Disitamab vedotin vs. gemcitabine-cisplatin regimen with immunotherapy: a comparative analysis of efficacy and safety in muscle-invasive bladder cancer

INTRODUCTION: Muscle-invasive bladder cancer (MIBC) is an aggressive bladder cancer characterized by invasion of the muscular bladder wall, often necessitating a multimodal treatment approach for optimal outcomes. This study aimed to compare the real-world efficacy and safety of disitamab vedotin (RC48), an antibody-drug conjugate (ADC), combined immunotherapy targeting programmed cell death protein-1 (PD-1), against the gemcitabine and cisplatin (GC) regimen with PD-1 immunotherapy in the treatment of MIBC. METHODS: This single-center, retrospective study was conducted at the First Affiliated Hospital of Soochow University and included 38 patients with MIBC treated with either RC48 plus immunotherapy or GC regimen plus immunotherapy, between January 2022 and December 2023. Patients were divided into two groups: the RC48 with immunotherapy (ADC + PD-1) group and the GC regimen with immunotherapy (GC + PD-1) group. Efficacy was evaluated based on their pathological complete response rates (PCRR) and pathological downstaging rates (PDR). Adverse events (AEs) were assessed to compare safety profiles. RESULTS: Of the 38 patients, 17 were in the ADC + PD-1 group and 21 were in the GC + PD-1 group.

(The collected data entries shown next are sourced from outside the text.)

/-! ### State.takeTrap -/

@[simp] theorem State.takeTrap_mem (s : State) (p c : Nat) (pc : DWord) (k : Byte) (m : Mask) (d : Word) (a : DWord) :
    (s.takeTrap p c pc k m d a).mem = s.mem := rfl
@[simp] theorem State.takeTrap_poison (s : State) (p c : Nat) (pc : DWord) (k : Byte) (m : Mask) (d : Word) (a : DWord) :
    (s.takeTrap p c pc k m d a).poison = s.poison := rfl
@[simp] theorem State.takeTrap_keyOf (s : State) (p c : Nat) (pc : DWord) (k : Byte) (m : Mask) (d : Word) (a : DWord) :
    (s.takeTrap p c pc k m d a).keyOf = s.keyOf := rfl
@[simp] theorem State.takeTrap_lineClock (s : State) (p c : Nat) (pc : DWord) (k : Byte) (m : Mask) (d : Word) (a : DWord) :
    (s.takeTrap p c pc k m d a).lineClock = s.lineClock := rfl
@[simp] theorem State.takeTrap_overwritten (s : State) (p c : Nat) (pc : DWord) (k : Byte) (m : Mask) (d : Word) (a : DWord) :
    (s.takeTrap p c pc k m d a).overwritten = s.overwritten := rfl
@[simp] theorem State.takeTrap_llc (s : State) (p c : Nat) (pc : DWord) (k : Byte) (m : Mask) (d : Word) (a : DWord) :
    (s.takeTrap p c pc k m d a).llc = s.llc := rfl
@[simp] theorem State.takeTrap_evicted (s : State) (p c : Nat) (pc : DWord) (k : Byte) (m : Mask) (d : Word) (a : DWord) :
    (s.takeTrap p c pc k m d a).evicted = s.evicted := rfl
@[simp] theorem State.takeTrap_out (s : State) (p c : Nat) (pc : DWord) (k : Byte) (m : Mask) (d : Word) (a : DWord) :
    (s.takeTrap p c pc k m d a).out = s.out := rfl
@[simp] theorem State.takeTrap_journal (s : State) (p c : Nat) (pc : DWord) (k : Byte) (m : Mask) (d : Word) (a : DWord) :
    (s.takeTrap p c pc k m d a).journal = s.journal := rfl
@[simp] theorem State.takeTrap_records (s : State) (p c : Nat) (pc : DWord) (k : Byte) (m : Mask) (d : Word) (a : DWord) :
    (s.takeTrap p c pc k m d a).records = s.records := rfl
@[simp] theorem State.takeTrap_unacked (s : State) (p c : Nat) (pc : DWord) (k : Byte) (m : Mask) (d : Word) (a : DWord) :
    (s.takeTrap p c pc k m d a).unacked = s.unacked := rfl
@[simp] theorem State.takeTrap_l1 (s : State) (p c : Nat) (pc : DWord) (k : Byte) (m : Mask) (d : Word) (a : DWord) :
    (s.takeTrap p c pc k m d a).l1 = s.l1 := rfl
@[simp] theorem State.takeTrap_cc (s : State) (p c : Nat) (pc : DWord) (k : Byte) (m : Mask) (d : Word) (a : DWord) :
    (s.takeTrap p c pc k m d a).cc = s.cc := rfl
@[simp] theorem State.takeTrap_dir (s : State) (p c : Nat) (pc : DWord) (k : Byte) (m : Mask) (d : Word) (a : DWord) :
    (s.takeTrap p c pc k m d a).dir = s.dir := rfl
@[simp] theorem State.takeTrap_dropAll (s : State) (p c : Nat) (pc : DWord) (k : Byte) (m : Mask) (d : Word) (a : DWord) :
    (s.takeTrap p c pc k m d a).dropAll = s.dropAll := rfl
@[simp] theorem State.takeTrap_watch (s : State) (p c : Nat) (pc : DWord) (k : Byte) (m : Mask) (d : Word) (a : DWord) :
    (s.takeTrap p c pc k m d a).watch = s.watch := rfl
@[simp] theorem State.takeTrap_tlb (s : State) (p c : Nat) (pc : DWord) (k : Byte) (m : Mask) (d : Word) (a : DWord) :
    (s.takeTrap p c pc k m d a).tlb = s.tlb := rfl
@[simp] theorem State.takeTrap_commands (s : State) (p c : Nat) (pc : DWord) (k : Byte) (m : Mask) (d : Word) (a : DWord) :
    (s.takeTrap p c pc k m d a).commands = s.commands := rfl
@[simp] theorem State.takeTrap_faults (s : State) (p c : Nat) (pc : DWord) (k : Byte) (m : Mask) (d : Word) (a : DWord) :
    (s.takeTrap p c pc k m d a).faults = s.faults := rfl
@[simp] theorem State.takeTrap_scClock (s : State) (p c : Nat) (pc : DWord) (k : Byte) (m : Mask) (d : Word) (a : DWord) :
    (s.takeTrap p c pc k m d a).scClock = s.scClock := rfl
@[simp] theorem State.takeTrap_scReport (s : State) (p c : Nat) (pc : DWord) (k : Byte) (m : Mask) (d : Word) (a : DWord) :
    (s.takeTrap p c pc k m d a).scReport = s.scReport := rfl
@[simp] theorem State.takeTrap_held (s : State) (p c : Nat) (pc : DWord) (k : Byte) (m : Mask) (d : Word) (a : DWord) :
    (s.takeTrap p c pc k m d a).held = s.held := rfl
@[simp] theorem State.takeTrap_asids (s : State) (p c : Nat) (pc : DWord) (k : Byte) (m : Mask) (d : Word) (a : DWord) :
    (s.takeTrap p c pc k m d a).asids = s.asids := rfl
@[simp] theorem State.takeTrap_keyGen (s : State) (p c : Nat) (pc : DWord) (k : Byte) (m : Mask) (d : Word) (a : DWord) :
    (s.takeTrap p c pc k m d a).keyGen = s.keyGen := rfl
@[simp] theorem State.takeTrap_queues (s : State) (p c : Nat) (pc : DWord) (k : Byte) (m : Mask) (d : Word) (a : DWord) :
    (s.takeTrap p c pc k m d a).queues = s.queues := rfl
@[simp] theorem State.takeTrap_waiting (s : State) (p c : Nat) (pc : DWord) (k : Byte) (m : Mask) (d : Word) (a : DWord) :
    (s.takeTrap p c pc k m d a).waiting = s.waiting := rfl
@[simp] theorem State.takeTrap_packing (s : State) (p c : Nat) (pc : DWord) (k : Byte) (m : Mask) (d : Word) (a : DWord) :
    (s.takeTrap p c pc k m d a).packing = s.packing := rfl
@[simp] theorem State.takeTrap_signals (s : State) (p c : Nat) (pc : DWord) (k : Byte) (m : Mask) (d : Word) (a : DWord) :
    (s.takeTrap p c pc k m d a).signals = s.signals := rfl
@[simp] theorem State.takeTrap_completions (s : State) (p c : Nat) (pc : DWord) (k : Byte) (m : Mask) (d : Word) (a : DWord) :
    (s.takeTrap p c pc k m d a).completions = s.completions := rfl
@[simp] theorem State.takeTrap_recipes (s : State) (p c : Nat) (pc : DWord) (k : Byte) (m : Mask) (d : Word) (a : DWord) :
    (s.takeTrap p c pc k m d a).recipes = s.recipes := rfl
@[simp] theorem State.takeTrap_recipeLimit (s : State) (p c : Nat) (pc : DWord) (k : Byte) (m : Mask) (d : Word) (a : DWord) :
    (s.takeTrap p c pc k m d a).recipeLimit = s.recipeLimit := rfl
@[simp] theorem State.takeTrap_ways (s : State) (p c : Nat) (pc : DWord) (k : Byte) (m : Mask) (d : Word) (a : DWord) :
    (s.takeTrap p c pc k m d a).ways = s.ways := rfl
@[simp] theorem State.takeTrap_windows (s : State) (p c : Nat) (pc : DWord) (k : Byte) (m : Mask) (d : Word) (a : DWord) :
    (s.takeTrap p c pc k m d a).windows = s.windows := rfl
@[simp] theorem State.takeTrap_devices (s : State) (p c : Nat) (pc : DWord) (k : Byte) (m : Mask) (d : Word) (a : DWord) :
    (s.takeTrap p c pc k m d a).devices = s.devices := rfl
@[simp] theorem State.takeTrap_links (s : State) (p c : Nat) (pc : DWord) (k : Byte) (m : Mask) (d : Word) (a : DWord) :
    (s.takeTrap p c pc k m d a).links = s.links := rfl
@[simp] theorem State.takeTrap_handles (s : State) (p c : Nat) (pc : DWord) (k : Byte) (m : Mask) (d : Word) (a : DWord) :
    (s.takeTrap p c pc k m d a).handles = s.handles := rfl
@[simp] theorem State.takeTrap_peerOps (s : State) (p c : Nat) (pc : DWord) (k : Byte) (m : Mask) (d : Word) (a : DWord) :
    (s.takeTrap p c pc k m d a).peerOps = s.peerOps := rfl
@[simp] theorem State.takeTrap_peerCut (s : State) (p c : Nat) (pc : DWord) (k : Byte) (m : Mask) (d : Word) (a : DWord) :
    (s.takeTrap p c pc k m d a).peerCut = s.peerCut := rfl
@[simp] theorem State.takeTrap_replies (s : State) (p c : Nat) (pc : DWord) (k : Byte) (m : Mask) (d : Word) (a : DWord) :
    (s.takeTrap p c pc k m d a).replies = s.replies := rfl
@[simp] theorem State.takeTrap_portReads (s : State) (p c : Nat) (pc : DWord) (k : Byte) (m : Mask) (d : Word) (a : DWord) :
    (s.takeTrap p c pc k m d a).portReads = s.portReads := rfl
@[simp] theorem State.takeTrap_measured (s : State) (p c : Nat) (pc : DWord) (k : Byte) (m : Mask) (d : Word) (a : DWord) :
    (s.takeTrap p c pc k m d a).measured = s.measured := rfl
@[simp] theorem State.takeTrap_report (s : State) (p c : Nat) (pc : DWord) (k : Byte) (m : Mask) (d : Word) (a : DWord) :
    (s.takeTrap p c pc k m d a).report = s.report := rfl
@[simp] theorem State.takeTrap_log (s : State) (p c : Nat) (pc : DWord) (k : Byte) (m : Mask) (d : Word) (a : DWord) :
    (s.takeTrap p c pc k m d a).log = s.log := rfl
@[simp] theorem State.takeTrap_tests (s : State) (p c : Nat) (pc : DWord) (k : Byte) (m : Mask) (d : Word) (a : DWord) :
    (s.takeTrap p c pc k m d a).tests = s.tests := rfl
@[simp] theorem State.takeTrap_seqResets (s : State) (p c : Nat) (pc : DWord) (k : Byte) (m : Mask) (d : Word) (a : DWord) :
    (s.takeTrap p c pc k m d a).seqResets = s.seqResets := rfl
@[simp] theorem State.takeTrap_fencedCores (s : State) (p c : Nat) (pc : DWord) (k : Byte) (m : Mask) (d : Word) (a : DWord) :
    (s.takeTrap p c pc k m d a).fencedCores = s.fencedCores := rfl
@[simp] theorem State.takeTrap_fencedClusters (s : State) (p c : Nat) (pc : DWord) (k : Byte) (m : Mask) (d : Word) (a : DWord) :
    (s.takeTrap p c pc k m d a).fencedClusters = s.fencedClusters := rfl
@[simp] theorem State.takeTrap_fencedDies (s : State) (p c : Nat) (pc : DWord) (k : Byte) (m : Mask) (d : Word) (a : DWord) :
    (s.takeTrap p c pc k m d a).fencedDies = s.fencedDies := rfl
@[simp] theorem State.takeTrap_replReq (s : State) (p c : Nat) (pc : DWord) (k : Byte) (m : Mask) (d : Word) (a : DWord) :
    (s.takeTrap p c pc k m d a).replReq = s.replReq := rfl
@[simp] theorem State.takeTrap_viral (s : State) (p c : Nat) (pc : DWord) (k : Byte) (m : Mask) (d : Word) (a : DWord) :
    (s.takeTrap p c pc k m d a).viral = s.viral := rfl
@[simp] theorem State.takeTrap_replays (s : State) (p c : Nat) (pc : DWord) (k : Byte) (m : Mask) (d : Word) (a : DWord) :
    (s.takeTrap p c pc k m d a).replays = s.replays := rfl
@[simp] theorem State.takeTrap_headDie (s : State) (p c : Nat) (pc : DWord) (k : Byte) (m : Mask) (d : Word) (a : DWord) :
    (s.takeTrap p c pc k m d a).headDie = s.headDie := rfl
@[simp] theorem State.takeTrap_toll (s : State) (p c : Nat) (pc : DWord) (k : Byte) (m : Mask) (d : Word) (a : DWord) :
    (s.takeTrap p c pc k m d a).toll = s.toll := rfl
@[simp] theorem State.takeTrap_quantum (s : State) (p c : Nat) (pc : DWord) (k : Byte) (m : Mask) (d : Word) (a : DWord) :
    (s.takeTrap p c pc k m d a).quantum = s.quantum := rfl
@[simp] theorem State.takeTrap_period (s : State) (p c : Nat) (pc : DWord) (k : Byte) (m : Mask) (d : Word) (a : DWord) :
    (s.takeTrap p c pc k m d a).period = s.period := rfl
@[simp] theorem State.takeTrap_tollAt (s : State) (p c : Nat) (pc : DWord) (k : Byte) (m : Mask) (d : Word) (a : DWord) :
    (s.takeTrap p c pc k m d a).tollAt = s.tollAt := rfl
@[simp] theorem State.takeTrap_quantumAt (s : State) (p c : Nat) (pc : DWord) (k : Byte) (m : Mask) (d : Word) (a : DWord) :
    (s.takeTrap p c pc k m d a).quantumAt = s.quantumAt := rfl
@[simp] theorem State.takeTrap_phase (s : State) (p c : Nat) (pc : DWord) (k : Byte) (m : Mask) (d : Word) (a : DWord) :
    (s.takeTrap p c pc k m d a).phase = s.phase := rfl
@[simp] theorem State.takeTrap_powerLimit (s : State) (p c : Nat) (pc : DWord) (k : Byte) (m : Mask) (d : Word) (a : DWord) :
    (s.takeTrap p c pc k m d a).powerLimit = s.powerLimit := rfl
@[simp] theorem State.takeTrap_clockMHz (s : State) (p c : Nat) (pc : DWord) (k : Byte) (m : Mask) (d : Word) (a : DWord) :
    (s.takeTrap p c pc k m d a).clockMHz = s.clockMHz := rfl
@[simp] theorem State.takeTrap_sampleAt (s : State) (p c : Nat) (pc : DWord) (k : Byte) (m : Mask) (d : Word) (a : DWord) :
    (s.takeTrap p c pc k m d a).sampleAt = s.sampleAt := rfl
@[simp] theorem State.takeTrap_now (s : State) (p c : Nat) (pc : DWord) (k : Byte) (m : Mask) (d : Word) (a : DWord) :
    (s.takeTrap p c pc k m d a).now = s.now := rfl
@[simp] theorem State.takeTrap_slots (s : State) (p c : Nat) (pc : DWord) (k : Byte) (m : Mask) (d : Word) (a : DWord) :
    (s.takeTrap p c pc k m d a).slots = s.slots := rfl
@[simp] theorem State.takeTrap_slotUnits (s : State) (p c : Nat) (pc : DWord) (k : Byte) (m : Mask) (d : Word) (a : DWord) :
    (s.takeTrap p c pc k m d a).slotUnits = s.slotUnits := rfl
@[simp] theorem State.takeTrap_time (s : State) (p c : Nat) (pc : DWord) (k : Byte) (m : Mask) (d : Word) (a : DWord) :
    (s.takeTrap p c pc k m d a).time = s.time := rfl
@[simp] theorem State.takeTrap_dispatchAt (s : State) (p c : Nat) (pc : DWord) (k : Byte) (m : Mask) (d : Word) (a : DWord) :
    (s.takeTrap p c pc k m d a).dispatchAt = s.dispatchAt := rfl
@[simp] theorem State.takeTrap_agenda (s : State) (p c : Nat) (pc : DWord) (k : Byte) (m : Mask) (d : Word) (a : DWord) :
    (s.takeTrap p c pc k m d a).agenda = s.agenda := rfl
@[simp] theorem State.takeTrap_focus (s : State) (p c : Nat) (pc : DWord) (k : Byte) (m : Mask) (d : Word) (a : DWord) :
    (s.takeTrap p c pc k m d a).focus = s.focus := rfl
@[simp] theorem State.takeTrap_eventTurn (s : State) (p c : Nat) (pc : DWord) (k : Byte) (m : Mask) (d : Word) (a : DWord) :
    (s.takeTrap p c pc k m d a).eventTurn = s.eventTurn := rfl
@[simp] theorem State.takeTrap_fresh (s : State) (p c : Nat) (pc : DWord) (k : Byte) (m : Mask) (d : Word) (a : DWord) :
    (s.takeTrap p c pc k m d a).fresh = s.fresh := rfl
@[simp] theorem State.takeTrap_nextId (s : State) (p c : Nat) (pc : DWord) (k : Byte) (m : Mask) (d : Word) (a : DWord) :
    (s.takeTrap p c pc k m d a).nextId = s.nextId := rfl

The PCRR was significantly higher in the ADC + PD-1 group (82.35%, 14/17) compared to the GC + PD-1 group (47.62%, 10/21; P = 0.043). The PDR was also higher in the ADC + PD-1 group (94.12%, 16/17) than in the GC + PD-1 group (80.95%, 17/21), although the difference was not statistically significant (P = 0.355). No serious allergic reactions or fatal AEs were reported in either group. No Grade 4 AEs were reported, while Grade 3 AEs occurred at a rate of 5.71% in the ADC + PD-1 group and 12.20% in the GC + PD-1 group (P = 0.260). CONCLUSION: RC48 combined with immunotherapy demonstrated a significantly higher PCRR compared to the GC regimen with immunotherapy, while maintaining a comparable safety profile. These findings highlight the potential of RC48 combined with immunotherapy as an effective treatment option for MIBC in clinical practice.